"Who?"
"Don't ask me. I have no grounds on which to accuse anyone. Let me tell you what I can. Then you may think—but that's impossible. Cuthbert, ask me no more questions."
Mallow thought her demeanor strangely suspicious, and wondered if she was shielding her mother. Mrs. Octagon, who hated Selina Loach, might have struck the blow, but there was absolutely no proof of this. Mallow decided to ask nothing, as Juliet requested. "Tell me what you will, my dear," he said, "so long as you don't believe me guilty."
"I don't—I don't—really I don't. I picked up the knife and left the room after ten minutes. I stole up the stairs and shut the door so quietly that no one heard. You see, the first time I did not trouble to do that, but when I found that aunt was dead I was afraid lest the servants should come and find me there. I fancied, as I had the knife in my hand and had entered by means of the latch-key, that I might be suspected. Besides, it would have been difficult to account for my unexpected presence in the house at that hour."

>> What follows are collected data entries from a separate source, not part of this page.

theorem reportsLowest_raise {applies : Err → Prop} (s : State) {e : Err} (hok : e ≠ .ok) (h : applies e)
    (hlow : ∀ e', applies e' → e.code ≤ e'.code) : ReportsLowest applies (.next (s.raise e)) :=
  ⟨_, rfl, fun heq => absurd heq hok, fun _ => ⟨h, hlow⟩⟩

/-- A command of R200 in mode NONE: no lower code than E_NO_SESSION applies to a command. -/
theorem reportsLowest_noSession {i : Instr} (s : State) (h : CommandError s i .noSession) :
    ReportsLowest (CommandError s i) (.next (s.raise .noSession)) := by
  refine reportsLowest_raise s nofun h fun e' h' => ?_
  cases e' with
  | ok | illegalOp | badLen => cases i <;> exact h'.elim
  | noSession | state | xofRange | capacity => decide

/-- Past the check of the mode one code is left to apply. -/
theorem reportsLowest_only {applies : Err → Prop} (s : State) {e : Err} (hok : e ≠ .ok) (h : applies e)
    (honly : ∀ e', applies e' → e' = e) : ReportsLowest applies (.next (s.raise e)) :=
  reportsLowest_raise s hok h fun e' h' => by rw [honly e' h']; exact BitVec.le_refl _

theorem exec_reportsLowest {i : Instr} (hwf : i.WellFormed) (s : State) :
    ReportsLowest (CommandError s i) (exec i s) := by
  cases i with
  | init | initKeyed | initDerive | mineHash | mineCheck | mineTry => exact reportsLowest_complete _ nofun
  | compress len flg =>
    rw [exec_compress_of_le s flg hwf]
    exact reportsLowest_complete _ nofun
  | deriveMaterial =>
    by_cases hnone : s.mode = .none
    · rw [exec_deriveMaterial_of_none hnone]
      exact reportsLowest_noSession s hnone
    by_cases hctx : s.mode = .deriveCtx
    · rw [exec_deriveMaterial_of_deriveCtx hctx]
      exact reportsLowest_complete _ fun e => by cases e <;> simp [CommandError, hctx]
    · rw [exec_deriveMaterial_of_otherMode hnone hctx]
      exact reportsLowest_only s nofun hctx fun e => by cases e <;> simp [CommandError, hnone]
  | reset =>
    by_cases hnone : s.mode = .none
    · rw [exec_reset_of_none hnone]
      exact reportsLowest_noSession s hnone
    by_cases hctx : s.mode = .deriveCtx
    · rw [exec_reset_of_deriveCtx hctx]
      exact reportsLowest_only s nofun hctx fun e => by cases e <;> simp [CommandError, hnone]
    · rw [exec_reset_of_session hnone hctx]
      exact reportsLowest_complete _ fun e => by cases e <;> simp [CommandError, hnone, hctx]
  | update len =>
    by_cases hnone : s.mode = .none
    · rw [exec_update_of_none hwf hnone]
      exact reportsLowest_noSession s hnone
    by_cases hover : pushOverflows s.session len.toNat
    · rw [exec_update_of_overflow hwf hnone hover]
      exact reportsLowest_only s nofun hover fun e => by cases e <;> simp [CommandError, hnone]
    · rw [exec_update_of_fits hwf hnone hover]
      exact reportsLowest_complete _ fun e => by cases e <;> simp only [CommandError, hnone, hover, not_false_eq_true]
  | finalize len =>
    by_cases hnone : s.mode = .none
    · rw [exec_finalize_of_none hwf hnone]
      exact reportsLowest_noSession s hnone
    by_cases hrange : OutOfRange Config.multiChunkXof s.session (pairNat s.seekHi s.seekLo) len.toNat
    · rw [exec_finalize_of_error s hwf hnone (finalizeBytes_of_outOfRange hrange)]
      exact reportsLowest_only s nofun hrange fun e => by cases e <;> simp [CommandError, hnone]
    · rw [exec_finalize_of_ok s hwf hnone (finalizeBytes_of_inRange hrange)]
      exact reportsLowest_complete _ fun e => by cases e <;> simp [CommandError, hnone, hrange]
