-- ==== Sys2Proof/Machine/Core.lean ====
section
/-! DEFINITION. The machine handed to the host. -/

def Sys2Proof.core : Host.Core :=
  { State := Sys2Proof.Machine.State, Fault := Sys2Proof.Machine.Fault, Refusal := Sys2Proof.Machine.Refusal,
    step := Sys2Proof.Machine.step, reset := Sys2Proof.Machine.State.reset }
end

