/-- The line frame of an INCREASING and of a DECREASING run; the station flags are not exchanged. -/
def Obligations.LineFrameByDirection : Prop :=
  (∀ c : PerChannel (Option Int), toLineFrame .increasing c = c)
  ∧ (∀ c : PerChannel (Option Int), toLineFrame .decreasing c =
      { gauge := c.gauge, xlevel := c.xlevel.map (- ·), twist := c.twist, topL := c.topR, topR := c.topL,
        alignL := c.alignR.map (- ·), alignR := c.alignL.map (- ·), curv := c.curv.map (- ·) })
  ∧ ∀ (p : Params) (route : List Segment) (g : Ring) (last : Int) (x : StationRecord),
      { (evaluate p .decreasing route g last x).flags with clipped := false }
        = { (evaluate p .increasing route g last x).flags with clipped := false }

/-- The values of an evaluated station. From the line-frame values of its channels the design cant is taken off XLEVEL and
the design versine of the long chord off CURV, from no other channel and from no void. Every channel value is the exact
value that leaves, clipped to ±32767, or void with it, and CLIPPED tells whether any was clipped. The station carries its
number, distance, chainage and epoch from its record, and class, suppression flags and line code from the route lookup. -/
def Obligations.EvaluatedValuesAreClipped : Prop :=
  (∀ (curvature : Int) (long spacingMm : Nat), let c : Int := 2 * long * spacingMm
      designVersine curvature long spacingMm = roundDiv (curvature * c * c) 80000000)
  ∧ (∀ (cant versine : Int) (x : PerChannel (Option Int)), let y := subtractDesign cant versine x
      (∀ v, x.xlevel = some v → y.xlevel = some (v - cant)) ∧ (∀ v, x.curv = some v → y.curv = some (v - versine))
      ∧ ∀ ch, (x.get ch = none → y.get ch = none) ∧ (ch ≠ .xlevel → ch ≠ .curv → y.get ch = x.get ch))
  ∧ (∀ (x : PerChannel Formed) (ch : Channel), (formedValues x).get ch = (x.get ch).value)
  ∧ ∀ (p : Params) (d : Direction) (route : List Segment) (g : Ring) (last : Int) (x : StationRecord),
    let design := lookup route p.defaultClass x.chainage
    let exact := subtractDesign design.cant (designVersine design.curvature g.long (p.spacing / 1000))
      (toLineFrame d (formedValues (formChannels p g last x)))
    let e := evaluate p d route g last x
    (∀ ch v, exact.get ch = some v →
      (32767 < v → e.values.get ch = some 32767) ∧ (v < -32767 → e.values.get ch = some (-32767))
        ∧ (-32767 ≤ v → v ≤ 32767 → e.values.get ch = some v))
    ∧ (∀ ch, exact.get ch = none → e.values.get ch = none)
    ∧ (e.flags.clipped = true ↔ ∃ ch v, exact.get ch = some v ∧ (32767 < v ∨ v < -32767))
    ∧ e.number = x.number ∧ e.nominal = x.nominal ∧ e.chainage = x.chainage ∧ e.epoch = x.epoch
    ∧ e.speedClass = design.speedClass ∧ e.suppressGauge = design.suppressGauge ∧ e.suppressAll = design.suppressAll
    ∧ e.lineCode = design.lineCode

"I quite comprehend!" said Mallow grimly. "We can't all keep our heads in these difficult situations. Well?"
"I came out into the garden. I heard the policeman coming down the lane, and knew I could not escape unobserved that way. Then if I took the path to the station I fancied he might see me in the moonlight. I ran across the garden by the wall and got over the fence amongst the corn, where I lay concealed. Then I saw you coming round the corner. You climbed the wall and went into the park. After that I waited till after eleven, when the policeman entered the house, summoned by the servants. I then ran round the field, sheltered from observation by the corn, which, as you know, was then high, and I got out at the further side. I walked to Keighley, the next place to Rexton, and took a cab home. I went straight to bed, and did not see Basil till the next morning. He told me he had come home later, but he did not say where he had been, nor did I ask him."
"But I am sure—unless my watch was wrong, that I climbed the wall at a quarter past ten," insisted Mallow.
"You might have climbed it again at a quarter to eleven."
"No! I climbed it only once. Which way did I come?"
"Along the path from the station. Then you walked beside the fence on the corn side, and jumping over, you climbed the wall."